Film catalogue

About the film catalogue

Bildausschnitt: beleuchteter, festlicher, vertäfelter Filmvorführraum

Lothar Warneke
Die Beunruhigung
(Apprehension)

  • Production Year 1982
  • color / Durationb/w / 100 min.
  • IN Number IN 1930

Inge Herold (Christine Schorn) seems to have both feet firmly on the ground. She lives with her adolescent son in a comfortable flat, right on Alexanderplatz. As a psychologist at a “Marriage and Family Counselling” clinic, she helps married couples solve their relationship crises. She sees her own divorce as a triumph of her independence. She expertly handles the various cases that pile up in her office, believing she is above such petty family conflicts. But within a matter of minutes her self-image disintegrates. After a routine examination Inge finds herself in waiting rooms once again, but, now an unsure woman seeking help, takes a seat on the other side of the desk. The examination found a lump in her breast and her doctor briefly explains the next steps of her treatment: tissue removal, possibly followed immediately by operation, removal of the affected breast. The news throws Inge completely off kilter. She is supposed to report to the hospital the very next day. After her initial shock Inge finds unusual ways to fill the remaining hours. She makes a few apparently irrational purchases, visits her mother, contacts former school friends she has not seen for years, meets a friend from West Berlin and finally, sits for a long time at a festively set table, waiting in vain for her lover to arrive. Remarkably, in all her encounters, Inge never mentions her illness or the impending operation to any of these people she is close to.
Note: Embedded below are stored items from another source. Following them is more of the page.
/-- The 32-bit units of bytes, with their offsets. -/
def units32 : Nat → List Byte → List (Nat × Nat)
  | k, a :: b :: c :: d :: r => (k, leNat [a, b, c, d]) :: units32 (k + 1) r
  | _, _ => []

/-- The OFD of the tile firmware in the copy region, under key set 0 in 32-bit units by their offset in the image (R311). -/
def State.imageOfd (s : State) : Ofd := s.digestOf 0 0 (units32 0 s.bu.fwCopy)

/-- A chunk of the image in the copy region, with its header (R310). -/
def State.chunkOf (s : State) (i : Nat) : FwChunk :=
  let d := (s.bu.fwCopy.drop (i * 4096)).take 4096
  ⟨s.bu.fwGen, i, 4096, crc32 d, d⟩

/-- Chunks leave for one tile, or by multicast for every tile of the broadcast (R310, R312). -/
def State.sendChunks (s : State) (dst : Option TileIx) (l : List Nat) : State := s.each l fun s i => s.emitOut (.chunk dst (s.chunkOf i))

/-- The broadcast starts with the next generation: each warden learns it and the expected OFD, and the 512 chunks are multicast (R310, R311). -/
def State.startCast (s : State) (ts : List TileIx) (reset : Option (BitVec 4)) : State :=
  let g := s.bu.fwGen + 1
  let expected := s.imageOfd
  let s1 := s.modBu fun b => { b with fwGen := g, cast := some { pending := ts, reset := reset } }
  (s1.each ts fun s t =>
    ((s.modTile t fun x => { x with fwGen := g, fwExpected := expected }).clearImage t (2 ^ 30 + g.toNat)).command (tileAgent t)
      (.broadcast g expected)).sendChunks none (List.range 512)

/-- The chunk bitmap of a tile. -/
def State.holdsChunk (s : State) (t : TileIx) (i : Nat) : Bool := (s.reg (tileReg t (TWD_FW_BITMAP + 4 * (i / 32)))).getLsbD (i % 32)

/-- The tile reports a full bitmap and a matching OFD, and its warden answers (R312, R313). -/
def State.imageOk (s : State) (t : TileIx) : Bool := s.fld (tileReg t TWD_FW_STATUS) 31 30 == 2 && !(s.agent (tileAgent t)).failed

/-- FW_CHUNK_RECEIVE (R311, R313): nothing moves under STOP; a chunk of another generation is dropped uncounted, a failing one is counted, a repeat is
ignored. -/
def doFwChunkReceive (t : TileIx) (c : FwChunk) (s : State) : State :=
  let x := s.tile t
  let k := tileReg t TWD_FW_STATUS
  if s.unitStopped (tileAgent t) ∨ c.gen ≠ x.fwGen ∨ s.fld k 31 30 = 0 then s
  else if 512 ≤ c.index ∨ crc32 c.data ≠ c.crc ∨ c.length ≠ 4096 ∨ c.data.length ≠ 4096 then s.bump (tileReg t TWD_FW_CRC_REJECT)
  else if s.holdsChunk t c.index then s
  else
    let o := s.digestOf 0 (c.index * 1024) (units32 0 c.data)
    let w := tileReg t (TWD_FW_BITMAP + 4 * (c.index / 32))
    let n := s.fld k 25 16 + 1
    let sum := ofdAdd x.fwOfd o
    let s1 := ((s.modTile t fun x => { x with fwOfd := sum, fw := tput x.fw c.index c.data }).setReg w (s.reg w ||| BitVec.ofNat 32 (2 ^ (c.index % 32)))).setFld k 25 16 n
    if n < 512 then s1 else s1.setFld k 31 30 (if sum = x.fwExpected then 2 else 3)

/-- The Hearth reads a tile's bitmap: three BLOCK_READs at level 2, sixteen REG_READs at level 1 (R312). -/
def State.readBitmap (s : State) (t : TileIx) : State :=
  let l : List Bell := if s.bus.level = 2 then [.blockRead TWD_FW_BITMAP 6, .blockRead (TWD_FW_BITMAP + 24) 6, .blockRead (TWD_FW_BITMAP + 48) 4]
    else (List.range 16).map fun w => .regRead (TWD_FW_BITMAP + 4 * w) 0
  s.each l fun s b => s.emitOut (.bellows s.hearthAgent (tileAgent t) b)

/-- What a repair round sends to a tile by unicast, and how many chunks: those its bitmap lacks, or all, where a full bitmap with an OFD mismatch is
cleared first (R312). -/
def State.repairTile (s : State) (t : TileIx) : State × Nat :=
  let full := 512 ≤ s.fld (tileReg t TWD_FW_STATUS) 25 16
  let s1 := if full then s.clearImage t (2 ^ 30 + s.bu.fwGen.toNat) else s
  let l := if full then List.range 512 else (List.range 512).filter fun i => !s.holdsChunk t i
  (s1.sendChunks (some t) l, l.length)

/-- HRT_BU_FW. -/
def State.castRegs (s : State) (c : Broadcast) : State :=
  s.setNat HRT_BU_FW (c.round * 2 ^ 30 + min 255 c.failed * 2 ^ 22 + min 255 c.first * 2 ^ 14 + min 16383 c.resent)

/-- A tile that never took the image: DEFECT in bring-up, fenced with reason "control lost" in a reset (R312). -/
def State.castFailed (s : State) (c : Broadcast) (t : TileIx) : State :=
  match c.reset with
  | none => (s.emit ⟨1, 1, t.val, 0x0712, []⟩).makeDefect t 2
  | some _ => s.fenceNow t 6 (some ⟨1, 1, t.val, 0x0712, []⟩)

/-- STOP on a tile that waits for chunks: the broadcast pauses until its release (R313). -/
def State.castPaused (s : State) (c : Broadcast) : Bool := c.pending.any fun t => s.unitStopped (tileAgent t)

/-- One decision of the repair procedure, on the bitmaps as they are read; the answer says whether the broadcast is over. -/
def State.repairStep (s0 : State) (c : Broadcast) : State × Bool :=
  let s := s0.each c.pending State.readBitmap
  let left := c.pending.filter fun t => !s.imageOk t
  let c1 := { c with pending := left, first := if c.round = 0 then left.length else c.first }
  if left = [] ∨ c.round = 3 then
    let c2 := { c1 with failed := left.length }
    (((s.each left fun s t => s.castFailed c2 t).castRegs c2).modBu fun b => { b with cast := none }, true)
  else
    let x := left.foldl (fun (a : State × Nat) t =>
      let y := a.1.repairTile t
      (y.1, a.2 + y.2)) (s, 0)
    let c2 := { c1 with round := c.round + 1, resent := c.resent + x.2 }
    ((x.1.castRegs c2).modBu fun b => { b with cast := some c2 }, false)

/-! ### ALIGN of any start (R77) -/

/-- ALIGN_GRID_POINT: at stage 3 it is the origin of the trace clock and ends the stage; after a partition or compute-part reset the
firmware broadcast of the reset starts (R244 step 7). A late domain is judged when its die warden's report is taken. -/
def doAlignGridPoint (late : List DomainIx) (s : State) : State :=
  match s.time.alignAt.filter fun _ => s.time.refclk with
  | none => s
  | some a =>
    let held := late.filter fun d => s.hl.armed.getLsbD d.val
    let s1 := s.alignRelease late
    if s.stageOpen 3 then
      if held ≠ [] then s1
      else (({ s1 with time := { s1.time with origin := some a } }).each (s1.allAgents.filter fun (a : AgentIx) => a.agent.val != 31) fun s a =>
        s.openPort a).stageDone 3 0
    else match s1.esc.reset with
    | some r => if held ≠ [] ∨ r.level = .chip then s1
        else s1.startCast (s1.castTiles r.parts) (some r.parts)
    | none => s1

/-- ALIGN_LATE is reported (R77, R246): a start at stage 3 fails the stage, a reset fails. -/
def State.lateDomain (s : State) (d : DomainIx) : State :=
  let e : Event := ⟨5, 4, (s.dieOfDomain d).val, 0x070E, [i4 d.val]⟩
  if s.stageOpen 3 then s.stageFail e
  else match s.esc.reset with
  | some r => if r.level = .chip then s.emit e else (s.emit e).failReset
  | none => s.emit e

/-! ### Stage 4 (R260 to R270) -/

/-- The repeat that a unit's test waits for (R262). -/
def State.retryOf (s : State) (k : TestKind) (u : Nat) : Option StartRetry := s.bu.retries.find? fun r => r.kind == k && r.unit == u

def State.dropRetry (s : State) (k : TestKind) (u : Nat) : State :=
  s.modBu fun b => { b with retries := b.retries.filter fun r => !(r.kind == k && r.unit == u) }

/-- An INVALID result at stage 4: counted, up to three repeats, then BIST_ENV_FAIL (R262, R284). -/
def State.invalidStart (s : State) (k : TestKind) (u die : Nat) (data : List (List Byte)) : State :=
  let s1 := s.bump HRT_BIST_INVALID
  match s.retryOf k u with
  | none => s1.modBu fun b => { b with retries := b.retries ++ [⟨k, u, 1⟩] }
  | some r =>
    if r.tries < 3 then s1.modBu fun b => { b with retries := b.retries.map fun (x : StartRetry) => if x == r then { r with tries := r.tries + 1 } else x }
    else s1.stageFail ⟨5, 4, die, 0x0604, data⟩

/-- One tile's start-up run. -/
def State.startRun (s : State) (t : TileIx) (r : BistRun) : State :=
  if s.bu.failed || !s.bu.good.contains t then s
  else
    let v := s.judgeBist t r
    let data := s.bistData r
    let s1 := (s.bumpFld (tileReg t TWD_BIST_STATUS) 15 0).bistRegs t r v
    match v with
    | .invalid => s1.invalidStart .tile t.val (dieOfTile t) data
    | .aborted => s1.invalidStart .tile t.val (dieOfTile t) data
    | .fail => (((s1.noteRepair t r).emit ⟨1, 1, t.val, 0x0601, data⟩).makeDefect t 1).dropRetry .tile t.val
    | _ => (s1.noteRepair t r).dropRetry .tile t.val

/-- An array outside tiles that could not be repaired: its unit is lost (R265, R270). -/
def State.arrayLost (s : State) (u : ArrayUnit) (data : List (List Byte)) : State :=
  if s.bu.failed then s
  else match u with
  | .mesh cd => s.stageFail ⟨5, 4, cd.val, 0x0606, data⟩
  | .stack n => s.excludeUnit 2 n.val ⟨5, 2, n.val, 0x0606, data⟩
  | .port p => s.excludeUnit 4 (ioDieOf p) ⟨5, 3, p.val, 0x0606, data⟩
The cancer diagnosis in APPREHENSION suddenly makes death an almost tangible reality. Through the protagonist, this invasion of the unimaginable into everyday life becomes incredibly powerful. By virtue of her professional standing and self-image, Inge feels she is above petty conflicts and problems. Suddenly she realizes that she is susceptible to very concrete and existential fears. This fundamental “apprehension” feeds on the tacit repression of illness and death by the everyday consciousness in modern societies. To a certain extent Inge is part of these repressive mechanisms, in that her job transforms conflict resolutions into a kind of service. The various stages she goes through in the evening prior to her operation become a journey back to the banalities of a “perfectly normal life”, banalities she believed she was above. She accepts this process of understanding as a road to loneliness without locking herself away in the horror of her situation.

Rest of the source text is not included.